EXERCISE → What is the number of lines in the listing below that include the string "ordinals"? Answer with that number alone.

● ● ●

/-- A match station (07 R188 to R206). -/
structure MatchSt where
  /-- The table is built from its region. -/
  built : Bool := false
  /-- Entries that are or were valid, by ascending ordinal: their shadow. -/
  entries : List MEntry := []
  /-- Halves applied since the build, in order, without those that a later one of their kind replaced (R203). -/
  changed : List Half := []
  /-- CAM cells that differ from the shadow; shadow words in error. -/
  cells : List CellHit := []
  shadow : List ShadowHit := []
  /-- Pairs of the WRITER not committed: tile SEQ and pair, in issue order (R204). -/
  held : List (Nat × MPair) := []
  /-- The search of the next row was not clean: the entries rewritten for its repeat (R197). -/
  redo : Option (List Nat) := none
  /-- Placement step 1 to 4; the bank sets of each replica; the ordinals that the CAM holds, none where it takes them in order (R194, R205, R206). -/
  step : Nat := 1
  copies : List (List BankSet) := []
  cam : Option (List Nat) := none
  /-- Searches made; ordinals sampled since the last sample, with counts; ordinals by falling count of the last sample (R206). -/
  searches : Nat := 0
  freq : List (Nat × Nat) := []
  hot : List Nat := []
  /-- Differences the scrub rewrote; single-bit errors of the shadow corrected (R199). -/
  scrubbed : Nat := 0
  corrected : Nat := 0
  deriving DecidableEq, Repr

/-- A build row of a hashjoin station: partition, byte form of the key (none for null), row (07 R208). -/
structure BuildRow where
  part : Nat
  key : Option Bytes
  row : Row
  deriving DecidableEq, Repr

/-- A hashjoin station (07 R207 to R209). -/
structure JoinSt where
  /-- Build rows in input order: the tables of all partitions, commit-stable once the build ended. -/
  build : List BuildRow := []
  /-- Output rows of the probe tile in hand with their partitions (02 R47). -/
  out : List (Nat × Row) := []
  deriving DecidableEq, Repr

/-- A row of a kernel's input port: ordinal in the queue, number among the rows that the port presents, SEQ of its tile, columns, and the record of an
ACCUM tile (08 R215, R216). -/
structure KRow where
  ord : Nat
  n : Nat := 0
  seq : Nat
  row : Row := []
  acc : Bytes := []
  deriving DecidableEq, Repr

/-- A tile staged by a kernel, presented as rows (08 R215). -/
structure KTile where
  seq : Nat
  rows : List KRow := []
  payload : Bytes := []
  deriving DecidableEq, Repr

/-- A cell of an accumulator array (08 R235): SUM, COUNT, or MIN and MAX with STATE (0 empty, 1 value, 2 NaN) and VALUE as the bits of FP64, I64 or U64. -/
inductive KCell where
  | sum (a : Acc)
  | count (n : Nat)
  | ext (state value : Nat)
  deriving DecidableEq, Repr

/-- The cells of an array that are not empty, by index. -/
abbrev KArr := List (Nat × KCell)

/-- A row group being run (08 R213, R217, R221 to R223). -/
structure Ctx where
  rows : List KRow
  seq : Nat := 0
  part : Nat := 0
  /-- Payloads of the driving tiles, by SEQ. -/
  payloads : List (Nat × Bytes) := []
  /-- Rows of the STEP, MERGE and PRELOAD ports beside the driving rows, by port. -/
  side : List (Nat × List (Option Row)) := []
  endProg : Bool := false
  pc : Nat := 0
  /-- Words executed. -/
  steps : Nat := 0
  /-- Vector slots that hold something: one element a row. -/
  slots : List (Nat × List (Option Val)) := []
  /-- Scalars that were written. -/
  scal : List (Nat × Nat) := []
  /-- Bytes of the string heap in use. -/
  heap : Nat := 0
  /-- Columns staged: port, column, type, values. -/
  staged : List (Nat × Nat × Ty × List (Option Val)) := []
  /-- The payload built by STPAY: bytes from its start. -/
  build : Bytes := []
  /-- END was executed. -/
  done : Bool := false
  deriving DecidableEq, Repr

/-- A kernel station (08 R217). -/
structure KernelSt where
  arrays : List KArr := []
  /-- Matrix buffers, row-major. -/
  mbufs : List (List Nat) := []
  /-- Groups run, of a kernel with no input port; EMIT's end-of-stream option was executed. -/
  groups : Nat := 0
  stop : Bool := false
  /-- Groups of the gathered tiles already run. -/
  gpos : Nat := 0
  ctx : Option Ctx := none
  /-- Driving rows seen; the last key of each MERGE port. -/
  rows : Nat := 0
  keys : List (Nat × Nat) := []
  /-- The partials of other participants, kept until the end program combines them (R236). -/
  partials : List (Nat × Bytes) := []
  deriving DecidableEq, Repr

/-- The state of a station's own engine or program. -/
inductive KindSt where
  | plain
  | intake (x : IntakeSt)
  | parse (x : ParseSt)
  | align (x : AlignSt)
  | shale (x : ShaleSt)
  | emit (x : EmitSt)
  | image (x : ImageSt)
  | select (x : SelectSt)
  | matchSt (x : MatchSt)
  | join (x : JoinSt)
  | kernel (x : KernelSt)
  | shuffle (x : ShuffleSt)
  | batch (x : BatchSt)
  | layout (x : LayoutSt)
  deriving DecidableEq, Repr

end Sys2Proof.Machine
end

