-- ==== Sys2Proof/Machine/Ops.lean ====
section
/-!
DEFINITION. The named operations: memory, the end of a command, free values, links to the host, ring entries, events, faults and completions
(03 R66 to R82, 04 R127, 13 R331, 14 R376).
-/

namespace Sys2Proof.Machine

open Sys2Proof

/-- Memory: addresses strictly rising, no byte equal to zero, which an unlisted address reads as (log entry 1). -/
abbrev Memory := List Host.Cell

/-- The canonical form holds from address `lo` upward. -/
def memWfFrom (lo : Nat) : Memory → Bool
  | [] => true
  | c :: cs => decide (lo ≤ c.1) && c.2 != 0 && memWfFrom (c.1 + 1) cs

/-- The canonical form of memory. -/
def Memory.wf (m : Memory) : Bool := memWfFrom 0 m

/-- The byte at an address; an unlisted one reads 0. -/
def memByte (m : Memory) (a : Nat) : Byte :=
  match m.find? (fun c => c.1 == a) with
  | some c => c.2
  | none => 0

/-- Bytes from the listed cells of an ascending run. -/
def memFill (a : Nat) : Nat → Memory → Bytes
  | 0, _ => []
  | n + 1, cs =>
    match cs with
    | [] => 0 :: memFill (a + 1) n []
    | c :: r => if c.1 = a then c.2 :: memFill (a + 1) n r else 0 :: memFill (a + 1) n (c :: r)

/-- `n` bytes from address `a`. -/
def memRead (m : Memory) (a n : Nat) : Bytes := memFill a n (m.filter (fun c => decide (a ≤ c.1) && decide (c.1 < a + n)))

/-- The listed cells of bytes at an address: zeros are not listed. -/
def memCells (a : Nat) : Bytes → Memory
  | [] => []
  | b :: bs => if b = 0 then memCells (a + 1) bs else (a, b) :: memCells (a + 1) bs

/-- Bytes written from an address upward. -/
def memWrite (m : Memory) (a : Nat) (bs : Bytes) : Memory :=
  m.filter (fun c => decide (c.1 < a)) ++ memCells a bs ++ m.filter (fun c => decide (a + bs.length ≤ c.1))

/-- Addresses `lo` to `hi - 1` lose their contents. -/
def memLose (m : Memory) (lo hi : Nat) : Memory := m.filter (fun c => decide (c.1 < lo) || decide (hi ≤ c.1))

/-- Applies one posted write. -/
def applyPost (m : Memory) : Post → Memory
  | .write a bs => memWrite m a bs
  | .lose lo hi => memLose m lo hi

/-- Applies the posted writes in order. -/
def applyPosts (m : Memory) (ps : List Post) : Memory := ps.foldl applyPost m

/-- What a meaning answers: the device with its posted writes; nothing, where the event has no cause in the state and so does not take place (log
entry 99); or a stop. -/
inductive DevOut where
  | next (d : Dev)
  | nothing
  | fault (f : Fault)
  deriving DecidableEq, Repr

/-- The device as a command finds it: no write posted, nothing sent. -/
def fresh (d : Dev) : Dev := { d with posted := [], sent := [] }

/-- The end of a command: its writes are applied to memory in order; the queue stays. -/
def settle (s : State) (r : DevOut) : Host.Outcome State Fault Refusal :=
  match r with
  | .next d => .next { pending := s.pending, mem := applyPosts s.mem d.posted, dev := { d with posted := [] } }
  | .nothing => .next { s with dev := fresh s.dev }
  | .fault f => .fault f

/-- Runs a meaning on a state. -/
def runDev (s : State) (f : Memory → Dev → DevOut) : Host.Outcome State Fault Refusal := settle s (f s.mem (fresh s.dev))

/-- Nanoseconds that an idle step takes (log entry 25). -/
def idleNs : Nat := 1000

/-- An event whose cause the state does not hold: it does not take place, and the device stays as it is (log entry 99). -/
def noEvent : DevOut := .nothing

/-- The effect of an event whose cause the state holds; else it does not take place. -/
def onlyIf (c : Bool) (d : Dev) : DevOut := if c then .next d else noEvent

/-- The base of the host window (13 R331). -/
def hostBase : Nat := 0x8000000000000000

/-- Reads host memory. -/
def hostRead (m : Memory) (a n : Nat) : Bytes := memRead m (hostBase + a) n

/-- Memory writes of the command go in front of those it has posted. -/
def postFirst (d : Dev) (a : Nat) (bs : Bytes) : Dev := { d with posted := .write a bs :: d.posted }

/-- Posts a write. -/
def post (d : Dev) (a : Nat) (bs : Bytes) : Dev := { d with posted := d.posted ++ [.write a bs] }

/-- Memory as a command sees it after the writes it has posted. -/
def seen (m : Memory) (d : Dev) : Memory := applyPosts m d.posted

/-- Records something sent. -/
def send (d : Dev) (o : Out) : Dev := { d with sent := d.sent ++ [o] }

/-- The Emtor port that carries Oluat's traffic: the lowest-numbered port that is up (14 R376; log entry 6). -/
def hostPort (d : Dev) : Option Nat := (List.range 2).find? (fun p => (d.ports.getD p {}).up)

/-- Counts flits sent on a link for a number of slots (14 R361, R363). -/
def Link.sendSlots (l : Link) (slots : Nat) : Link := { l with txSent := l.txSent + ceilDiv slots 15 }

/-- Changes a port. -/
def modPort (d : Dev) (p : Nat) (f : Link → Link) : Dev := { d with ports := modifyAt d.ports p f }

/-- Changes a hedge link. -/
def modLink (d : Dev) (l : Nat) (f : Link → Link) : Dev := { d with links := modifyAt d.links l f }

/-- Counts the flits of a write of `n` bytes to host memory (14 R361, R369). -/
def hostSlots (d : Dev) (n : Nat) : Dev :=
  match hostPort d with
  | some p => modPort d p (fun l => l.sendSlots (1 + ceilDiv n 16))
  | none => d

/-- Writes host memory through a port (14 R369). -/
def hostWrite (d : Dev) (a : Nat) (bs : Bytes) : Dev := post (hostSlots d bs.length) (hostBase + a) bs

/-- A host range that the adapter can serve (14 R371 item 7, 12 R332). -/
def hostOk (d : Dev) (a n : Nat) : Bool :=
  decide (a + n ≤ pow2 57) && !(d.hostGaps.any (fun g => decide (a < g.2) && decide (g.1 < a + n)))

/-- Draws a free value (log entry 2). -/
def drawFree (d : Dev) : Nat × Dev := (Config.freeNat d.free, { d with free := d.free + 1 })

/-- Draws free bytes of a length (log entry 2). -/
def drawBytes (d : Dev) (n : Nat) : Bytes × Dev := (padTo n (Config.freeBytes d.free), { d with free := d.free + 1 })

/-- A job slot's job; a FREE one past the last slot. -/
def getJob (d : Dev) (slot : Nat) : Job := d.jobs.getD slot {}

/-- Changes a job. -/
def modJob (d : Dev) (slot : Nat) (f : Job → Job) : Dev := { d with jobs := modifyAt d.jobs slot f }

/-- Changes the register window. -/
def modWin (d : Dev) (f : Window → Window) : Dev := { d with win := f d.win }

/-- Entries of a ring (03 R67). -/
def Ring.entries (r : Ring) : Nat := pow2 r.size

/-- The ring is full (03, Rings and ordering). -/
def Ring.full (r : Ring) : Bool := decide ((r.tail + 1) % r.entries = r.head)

● ● ●

EXERCISE ANSWER → 2